Derpy looked even more bemused than usual. "Uh... I'm pretty sure that's a ruby, not an emerald. Then again, I've been hit in the head a lot, so that could be a sapphire for all I know," she said.

"All right, I've dawdled long enough. I need to get outta here before-"

"Don't move, freak!"

Shadow turned around to find that two of the soldiers, who he now suspected were actually Royal Guardsponies, were standing there, swords drawn, and in the case of the Unicorn, horn glowing.

"You're coming with us," said the Unicorn.

Shadow smirked. "Come and get me," he said, his hand clasped tight on the Chaos Emerald behind his back.

With a glance at each other, the two Royal Guardsponies charged at Shadow, who simply smirked and said, "CHAOS CONTROL!"

The red emerald in his hand cast a bright light at these words. Only this time, instead of freezing time, Shadow felt an inexplicable pull onwards to who-knew-where, before coming to an abrupt halt on an intersection a good five or six block away. With his enhanced hearing and eyesight, Shadow could see the Guards back at the building, and from the sound of it, they were confused as to what had just happened, almost as much as Shadow himself was.

I don't get it... before, Chaos Control froze time, now it teleported me? I thought it'd be easy to be the Ultimate Life Form- thought Shadow before another voice in his mind spoke up.

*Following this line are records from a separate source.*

@[simp] theorem State.setBit_pending (s : State) (f : FieldRef) (b n i : Nat) : (s.setBit f b n i).pending = s.pending := (rfl)
@[simp] theorem State.setBit_straps (s : State) (f : FieldRef) (b n i : Nat) : (s.setBit f b n i).straps = s.straps := (rfl)
@[simp] theorem State.setBit_smbA (s : State) (f : FieldRef) (b n i : Nat) : (s.setBit f b n i).smbA = s.smbA := (rfl)
@[simp] theorem State.setBit_now (s : State) (f : FieldRef) (b n i : Nat) : (s.setBit f b n i).now = s.now := (rfl)
@[simp] theorem State.setBit_free (s : State) (f : FieldRef) (b n i : Nat) : (s.setBit f b n i).free = s.free := (rfl)
@[simp] theorem State.setBit_ports (s : State) (f : FieldRef) (b n i : Nat) : (s.setBit f b n i).ports = s.ports := (rfl)
@[simp] theorem State.setBit_mbx (s : State) (f : FieldRef) (b n i : Nat) : (s.setBit f b n i).mbx = s.mbx := (rfl)
@[simp] theorem State.setBit_ops (s : State) (f : FieldRef) (b n i : Nat) : (s.setBit f b n i).ops = s.ops := (rfl)
@[simp] theorem State.setBit_reqs (s : State) (f : FieldRef) (b n i : Nat) : (s.setBit f b n i).reqs = s.reqs := (rfl)
@[simp] theorem State.setBit_slots (s : State) (f : FieldRef) (b n i : Nat) : (s.setBit f b n i).slots = s.slots := (rfl)
@[simp] theorem State.setBit_leaving (s : State) (f : FieldRef) (b n i : Nat) : (s.setBit f b n i).leaving = s.leaving := (rfl)
@[simp] theorem State.setBit_slotFresh (s : State) (f : FieldRef) (b n i : Nat) : (s.setBit f b n i).slotFresh = s.slotFresh := (rfl)
@[simp] theorem State.setBit_slotFreed (s : State) (f : FieldRef) (b n i : Nat) : (s.setBit f b n i).slotFreed = s.slotFreed := (rfl)
@[simp] theorem State.setBit_nextOrder (s : State) (f : FieldRef) (b n i : Nat) : (s.setBit f b n i).nextOrder = s.nextOrder := (rfl)
@[simp] theorem State.setBit_shadow (s : State) (f : FieldRef) (b n i : Nat) : (s.setBit f b n i).shadow = s.shadow := (rfl)
@[simp] theorem State.setBit_commits (s : State) (f : FieldRef) (b n i : Nat) : (s.setBit f b n i).commits = s.commits := (rfl)
@[simp] theorem State.setBit_admRng (s : State) (f : FieldRef) (b n i : Nat) : (s.setBit f b n i).admRng = s.admRng := (rfl)
@[simp] theorem State.setBit_spans (s : State) (f : FieldRef) (b n i : Nat) : (s.setBit f b n i).spans = s.spans := (rfl)
@[simp] theorem State.setBit_kv (s : State) (f : FieldRef) (b n i : Nat) : (s.setBit f b n i).kv = s.kv := (rfl)
@[simp] theorem State.setBit_adapters (s : State) (f : FieldRef) (b n i : Nat) : (s.setBit f b n i).adapters = s.adapters := (rfl)
@[simp] theorem State.setBit_tier (s : State) (f : FieldRef) (b n i : Nat) : (s.setBit f b n i).tier = s.tier := (rfl)
@[simp] theorem State.setBit_flash (s : State) (f : FieldRef) (b n i : Nat) : (s.setBit f b n i).flash = s.flash := (rfl)
@[simp] theorem State.setBit_cells (s : State) (f : FieldRef) (b n i : Nat) : (s.setBit f b n i).cells = s.cells := (rfl)
@[simp] theorem State.setBit_waiters (s : State) (f : FieldRef) (b n i : Nat) : (s.setBit f b n i).waiters = s.waiters := (rfl)
@[simp] theorem State.setBit_latchOps (s : State) (f : FieldRef) (b n i : Nat) : (s.setBit f b n i).latchOps = s.latchOps := (rfl)
@[simp] theorem State.setBit_meshRetry (s : State) (f : FieldRef) (b n i : Nat) : (s.setBit f b n i).meshRetry = s.meshRetry := (rfl)
@[simp] theorem State.setBit_linkBusy (s : State) (f : FieldRef) (b n i : Nat) : (s.setBit f b n i).linkBusy = s.linkBusy := (rfl)
@[simp] theorem State.setBit_spareLanes (s : State) (f : FieldRef) (b n i : Nat) : (s.setBit f b n i).spareLanes = s.spareLanes := (rfl)
@[simp] theorem State.setBit_cad (s : State) (f : FieldRef) (b n i : Nat) : (s.setBit f b n i).cad = s.cad := (rfl)
@[simp] theorem State.setBit_pwr (s : State) (f : FieldRef) (b n i : Nat) : (s.setBit f b n i).pwr = s.pwr := (rfl)
@[simp] theorem State.setBit_key (s : State) (f : FieldRef) (b n i : Nat) : (s.setBit f b n i).key = s.key := (rfl)
@[simp] theorem State.setBit_mgmt (s : State) (f : FieldRef) (b n i : Nat) : (s.setBit f b n i).mgmt = s.mgmt := (rfl)
@[simp] theorem State.setBit_notes (s : State) (f : FieldRef) (b n i : Nat) : (s.setBit f b n i).notes = s.notes := (rfl)

@[simp] theorem State.clrBit_pending (s : State) (f : FieldRef) (b n i : Nat) : (s.clrBit f b n i).pending = s.pending := (rfl)
@[simp] theorem State.clrBit_straps (s : State) (f : FieldRef) (b n i : Nat) : (s.clrBit f b n i).straps = s.straps := (rfl)
@[simp] theorem State.clrBit_smbA (s : State) (f : FieldRef) (b n i : Nat) : (s.clrBit f b n i).smbA = s.smbA := (rfl)
@[simp] theorem State.clrBit_now (s : State) (f : FieldRef) (b n i : Nat) : (s.clrBit f b n i).now = s.now := (rfl)
@[simp] theorem State.clrBit_free (s : State) (f : FieldRef) (b n i : Nat) : (s.clrBit f b n i).free = s.free := (rfl)
@[simp] theorem State.clrBit_ports (s : State) (f : FieldRef) (b n i : Nat) : (s.clrBit f b n i).ports = s.ports := (rfl)
@[simp] theorem State.clrBit_mbx (s : State) (f : FieldRef) (b n i : Nat) : (s.clrBit f b n i).mbx = s.mbx := (rfl)
@[simp] theorem State.clrBit_ops (s : State) (f : FieldRef) (b n i : Nat) : (s.clrBit f b n i).ops = s.ops := (rfl)
@[simp] theorem State.clrBit_reqs (s : State) (f : FieldRef) (b n i : Nat) : (s.clrBit f b n i).reqs = s.reqs := (rfl)
@[simp] theorem State.clrBit_slots (s : State) (f : FieldRef) (b n i : Nat) : (s.clrBit f b n i).slots = s.slots := (rfl)
@[simp] theorem State.clrBit_leaving (s : State) (f : FieldRef) (b n i : Nat) : (s.clrBit f b n i).leaving = s.leaving := (rfl)
@[simp] theorem State.clrBit_slotFresh (s : State) (f : FieldRef) (b n i : Nat) : (s.clrBit f b n i).slotFresh = s.slotFresh := (rfl)
@[simp] theorem State.clrBit_slotFreed (s : State) (f : FieldRef) (b n i : Nat) : (s.clrBit f b n i).slotFreed = s.slotFreed := (rfl)
@[simp] theorem State.clrBit_nextOrder (s : State) (f : FieldRef) (b n i : Nat) : (s.clrBit f b n i).nextOrder = s.nextOrder := (rfl)
@[simp] theorem State.clrBit_shadow (s : State) (f : FieldRef) (b n i : Nat) : (s.clrBit f b n i).shadow = s.shadow := (rfl)
@[simp] theorem State.clrBit_commits (s : State) (f : FieldRef) (b n i : Nat) : (s.clrBit f b n i).commits = s.commits := (rfl)
@[simp] theorem State.clrBit_admRng (s : State) (f : FieldRef) (b n i : Nat) : (s.clrBit f b n i).admRng = s.admRng := (rfl)
@[simp] theorem State.clrBit_spans (s : State) (f : FieldRef) (b n i : Nat) : (s.clrBit f b n i).spans = s.spans := (rfl)
@[simp] theorem State.clrBit_kv (s : State) (f : FieldRef) (b n i : Nat) : (s.clrBit f b n i).kv = s.kv := (rfl)
@[simp] theorem State.clrBit_adapters (s : State) (f : FieldRef) (b n i : Nat) : (s.clrBit f b n i).adapters = s.adapters := (rfl)
@[simp] theorem State.clrBit_tier (s : State) (f : FieldRef) (b n i : Nat) : (s.clrBit f b n i).tier = s.tier := (rfl)
@[simp] theorem State.clrBit_flash (s : State) (f : FieldRef) (b n i : Nat) : (s.clrBit f b n i).flash = s.flash := (rfl)
@[simp] theorem State.clrBit_cells (s : State) (f : FieldRef) (b n i : Nat) : (s.clrBit f b n i).cells = s.cells := (rfl)
@[simp] theorem State.clrBit_waiters (s : State) (f : FieldRef) (b n i : Nat) : (s.clrBit f b n i).waiters = s.waiters := (rfl)
@[simp] theorem State.clrBit_latchOps (s : State) (f : FieldRef) (b n i : Nat) : (s.clrBit f b n i).latchOps = s.latchOps := (rfl)
@[simp] theorem State.clrBit_meshRetry (s : State) (f : FieldRef) (b n i : Nat) : (s.clrBit f b n i).meshRetry = s.meshRetry := (rfl)
@[simp] theorem State.clrBit_linkBusy (s : State) (f : FieldRef) (b n i : Nat) : (s.clrBit f b n i).linkBusy = s.linkBusy := (rfl)
@[simp] theorem State.clrBit_spareLanes (s : State) (f : FieldRef) (b n i : Nat) : (s.clrBit f b n i).spareLanes = s.spareLanes := (rfl)
@[simp] theorem State.clrBit_cad (s : State) (f : FieldRef) (b n i : Nat) : (s.clrBit f b n i).cad = s.cad := (rfl)
@[simp] theorem State.clrBit_pwr (s : State) (f : FieldRef) (b n i : Nat) : (s.clrBit f b n i).pwr = s.pwr := (rfl)
@[simp] theorem State.clrBit_key (s : State) (f : FieldRef) (b n i : Nat) : (s.clrBit f b n i).key = s.key := (rfl)
@[simp] theorem State.clrBit_mgmt (s : State) (f : FieldRef) (b n i : Nat) : (s.clrBit f b n i).mgmt = s.mgmt := (rfl)
@[simp] theorem State.clrBit_notes (s : State) (f : FieldRef) (b n i : Nat) : (s.clrBit f b n i).notes = s.notes := (rfl)

/-- Moving the clock to a cadence time is moving it to a time. -/
theorem State.atCadence_eq (s : State) (d : Nat) :
    s.atCadence d = s.atTime (s.cad.last + d % 65536 * s.periodNs / 65536 - (s.periods - d / 65536) * s.periodNs) := (rfl)
/-- What waits for `n` periods happens at their end. -/
theorem State.whenPassed_due {s : State} {d n : Nat} {f : State → State} (h : (d + n * 65536) / 65536 ≤ s.periods) :
    s.whenPassed d n f = f (s.atCadence (d + n * 65536)) := by
  simp only [State.whenPassed, Nat.not_lt.mpr h, if_false]
@[simp] theorem State.atTime_pending (s : State) (t : Nat) : (s.atTime t).pending = s.pending := (rfl)
@[simp] theorem State.atTime_regs (s : State) (t : Nat) : (s.atTime t).regs = s.regs := (rfl)
@[simp] theorem State.atTime_straps (s : State) (t : Nat) : (s.atTime t).straps = s.straps := (rfl)
@[simp] theorem State.atTime_smbA (s : State) (t : Nat) : (s.atTime t).smbA = s.smbA := (rfl)
@[simp] theorem State.atTime_free (s : State) (t : Nat) : (s.atTime t).free = s.free := (rfl)
@[simp] theorem State.atTime_ports (s : State) (t : Nat) : (s.atTime t).ports = s.ports := (rfl)
@[simp] theorem State.atTime_mbx (s : State) (t : Nat) : (s.atTime t).mbx = s.mbx := (rfl)
@[simp] theorem State.atTime_ops (s : State) (t : Nat) : (s.atTime t).ops = s.ops := (rfl)
@[simp] theorem State.atTime_reqs (s : State) (t : Nat) : (s.atTime t).reqs = s.reqs := (rfl)
@[simp] theorem State.atTime_slots (s : State) (t : Nat) : (s.atTime t).slots = s.slots := (rfl)
@[simp] theorem State.atTime_leaving (s : State) (t : Nat) : (s.atTime t).leaving = s.leaving := (rfl)
@[simp] theorem State.atTime_slotFresh (s : State) (t : Nat) : (s.atTime t).slotFresh = s.slotFresh := (rfl)
@[simp] theorem State.atTime_slotFreed (s : State) (t : Nat) : (s.atTime t).slotFreed = s.slotFreed := (rfl)
@[simp] theorem State.atTime_nextOrder (s : State) (t : Nat) : (s.atTime t).nextOrder = s.nextOrder := (rfl)
@[simp] theorem State.atTime_shadow (s : State) (t : Nat) : (s.atTime t).shadow = s.shadow := (rfl)
@[simp] theorem State.atTime_commits (s : State) (t : Nat) : (s.atTime t).commits = s.commits := (rfl)
@[simp] theorem State.atTime_admRng (s : State) (t : Nat) : (s.atTime t).admRng = s.admRng := (rfl)
@[simp] theorem State.atTime_spans (s : State) (t : Nat) : (s.atTime t).spans = s.spans := (rfl)
@[simp] theorem State.atTime_kv (s : State) (t : Nat) : (s.atTime t).kv = s.kv := (rfl)
@[simp] theorem State.atTime_adapters (s : State) (t : Nat) : (s.atTime t).adapters = s.adapters := (rfl)
@[simp] theorem State.atTime_tier (s : State) (t : Nat) : (s.atTime t).tier = s.tier := (rfl)
@[simp] theorem State.atTime_flash (s : State) (t : Nat) : (s.atTime t).flash = s.flash := (rfl)
@[simp] theorem State.atTime_cells (s : State) (t : Nat) : (s.atTime t).cells = s.cells := (rfl)
@[simp] theorem State.atTime_waiters (s : State) (t : Nat) : (s.atTime t).waiters = s.waiters := (rfl)
@[simp] theorem State.atTime_latchOps (s : State) (t : Nat) : (s.atTime t).latchOps = s.latchOps := (rfl)
@[simp] theorem State.atTime_meshRetry (s : State) (t : Nat) : (s.atTime t).meshRetry = s.meshRetry := (rfl)
@[simp] theorem State.atTime_linkBusy (s : State) (t : Nat) : (s.atTime t).linkBusy = s.linkBusy := (rfl)
@[simp] theorem State.atTime_spareLanes (s : State) (t : Nat) : (s.atTime t).spareLanes = s.spareLanes := (rfl)
@[simp] theorem State.atTime_cad (s : State) (t : Nat) : (s.atTime t).cad = s.cad := (rfl)
@[simp] theorem State.atTime_pwr (s : State) (t : Nat) : (s.atTime t).pwr = s.pwr := (rfl)
@[simp] theorem State.atTime_key (s : State) (t : Nat) : (s.atTime t).key = s.key := (rfl)
@[simp] theorem State.atTime_mgmt (s : State) (t : Nat) : (s.atTime t).mgmt = s.mgmt := (rfl)
@[simp] theorem State.atTime_notes (s : State) (t : Nat) : (s.atTime t).notes = s.notes := (rfl)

What part of "easy" applies to me exactly, Jack?

Shadow gave an audible gasp, before he looked around and found no one.

Don't bother, Jack. I'm not there... now, we should probably get moving. We wouldn't want to get ourselves arrested on suspicion of war crimes, now would we?

Who are you? Answer me! demanded Shadow.

Now is not the time. We've got company.

Shadow turned and looked behind him. Sure enough, there was another group of Royal Guardsponies heading for him. But, the one leading them seemed different from the rest. He wore purple armor with golden highlights, complete with matching gauntlets, helmet with blue horsehairs,and boots. The upper parts of the arms of his armor were black, but were gold and purple from the elbows down. On this stallion's belt was an elegant ceremonial sword, and on the chest of his armor was an emblem of a purple shield with a magenta starburst in the center.

Shadow immediately recognized who this stallion was. Shining Armor, Captain of the Royal Guard. And if he was right about when he was in Equestria, then he was also the unwitting fiancè of "Princess Mi Amorè Cadenza."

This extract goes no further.